▶ [Problem details]: Search the records for the word "counts" and copy each line in which it appears.

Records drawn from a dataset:
※

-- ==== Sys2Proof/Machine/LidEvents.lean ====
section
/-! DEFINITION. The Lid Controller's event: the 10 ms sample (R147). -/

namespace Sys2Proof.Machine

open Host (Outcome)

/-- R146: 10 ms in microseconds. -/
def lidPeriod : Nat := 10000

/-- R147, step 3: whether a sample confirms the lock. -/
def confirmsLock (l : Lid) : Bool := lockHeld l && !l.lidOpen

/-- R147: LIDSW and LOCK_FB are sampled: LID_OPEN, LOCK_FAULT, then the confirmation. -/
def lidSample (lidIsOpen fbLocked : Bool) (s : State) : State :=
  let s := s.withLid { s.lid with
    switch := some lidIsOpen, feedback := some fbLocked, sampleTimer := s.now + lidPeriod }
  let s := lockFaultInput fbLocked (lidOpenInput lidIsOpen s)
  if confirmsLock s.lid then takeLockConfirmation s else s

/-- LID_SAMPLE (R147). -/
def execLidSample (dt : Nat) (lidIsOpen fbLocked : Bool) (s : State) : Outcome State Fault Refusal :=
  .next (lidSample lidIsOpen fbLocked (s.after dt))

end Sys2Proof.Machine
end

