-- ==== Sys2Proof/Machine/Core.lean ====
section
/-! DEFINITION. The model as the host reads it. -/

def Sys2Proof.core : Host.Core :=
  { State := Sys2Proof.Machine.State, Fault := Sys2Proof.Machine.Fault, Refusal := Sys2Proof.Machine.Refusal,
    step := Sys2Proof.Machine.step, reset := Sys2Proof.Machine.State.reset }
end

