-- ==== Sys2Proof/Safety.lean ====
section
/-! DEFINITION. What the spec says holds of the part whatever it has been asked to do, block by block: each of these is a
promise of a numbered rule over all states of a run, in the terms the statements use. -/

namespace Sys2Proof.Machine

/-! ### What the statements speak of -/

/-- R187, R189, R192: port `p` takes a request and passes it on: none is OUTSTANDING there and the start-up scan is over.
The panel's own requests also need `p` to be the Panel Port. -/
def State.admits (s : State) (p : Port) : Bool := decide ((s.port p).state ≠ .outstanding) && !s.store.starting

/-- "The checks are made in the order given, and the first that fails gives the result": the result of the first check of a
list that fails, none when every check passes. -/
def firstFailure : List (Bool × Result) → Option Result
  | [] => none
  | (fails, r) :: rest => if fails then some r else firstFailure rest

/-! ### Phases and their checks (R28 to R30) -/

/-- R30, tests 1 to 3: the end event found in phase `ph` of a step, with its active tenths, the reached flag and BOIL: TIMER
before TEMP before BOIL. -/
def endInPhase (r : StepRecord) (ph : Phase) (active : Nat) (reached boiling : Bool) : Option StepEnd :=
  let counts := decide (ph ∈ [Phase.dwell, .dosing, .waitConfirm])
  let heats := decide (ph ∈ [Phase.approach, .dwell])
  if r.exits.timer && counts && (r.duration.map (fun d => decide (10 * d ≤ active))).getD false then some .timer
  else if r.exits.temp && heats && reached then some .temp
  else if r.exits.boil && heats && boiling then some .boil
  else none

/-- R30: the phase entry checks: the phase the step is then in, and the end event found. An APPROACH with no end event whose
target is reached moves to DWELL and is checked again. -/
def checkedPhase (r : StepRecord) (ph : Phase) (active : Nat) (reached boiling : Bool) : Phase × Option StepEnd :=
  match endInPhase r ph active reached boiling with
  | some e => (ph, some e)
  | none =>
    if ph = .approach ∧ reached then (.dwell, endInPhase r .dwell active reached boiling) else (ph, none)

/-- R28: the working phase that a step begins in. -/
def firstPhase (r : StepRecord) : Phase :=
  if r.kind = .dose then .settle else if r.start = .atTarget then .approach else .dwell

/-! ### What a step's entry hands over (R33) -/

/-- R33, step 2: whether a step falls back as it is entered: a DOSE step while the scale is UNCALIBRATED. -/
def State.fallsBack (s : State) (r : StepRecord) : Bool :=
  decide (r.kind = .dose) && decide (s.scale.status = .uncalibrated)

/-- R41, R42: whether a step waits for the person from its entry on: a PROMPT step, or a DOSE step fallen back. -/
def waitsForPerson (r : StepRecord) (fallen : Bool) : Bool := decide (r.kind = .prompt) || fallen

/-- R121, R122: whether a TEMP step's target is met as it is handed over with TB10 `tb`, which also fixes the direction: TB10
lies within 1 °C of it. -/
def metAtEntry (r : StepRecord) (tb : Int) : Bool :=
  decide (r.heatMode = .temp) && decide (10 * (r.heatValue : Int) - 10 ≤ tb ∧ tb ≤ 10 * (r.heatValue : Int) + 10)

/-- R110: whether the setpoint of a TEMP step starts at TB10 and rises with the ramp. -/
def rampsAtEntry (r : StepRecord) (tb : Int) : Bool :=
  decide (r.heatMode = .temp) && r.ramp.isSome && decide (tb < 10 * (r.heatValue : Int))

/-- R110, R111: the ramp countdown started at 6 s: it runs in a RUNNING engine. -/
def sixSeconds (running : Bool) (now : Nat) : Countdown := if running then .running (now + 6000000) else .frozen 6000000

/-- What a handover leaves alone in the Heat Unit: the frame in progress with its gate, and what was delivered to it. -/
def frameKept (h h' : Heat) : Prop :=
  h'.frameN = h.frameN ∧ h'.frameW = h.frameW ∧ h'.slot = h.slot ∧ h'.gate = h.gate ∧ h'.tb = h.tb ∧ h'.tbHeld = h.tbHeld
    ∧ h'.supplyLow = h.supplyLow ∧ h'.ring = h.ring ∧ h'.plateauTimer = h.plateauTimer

※

▶ [Completed task]:
  let counts := decide (ph ∈ [Phase.dwell, .dosing, .waitConfirm])
  if r.exits.timer && counts && (r.duration.map (fun d => decide (10 * d ≤ active))).getD false then some .timer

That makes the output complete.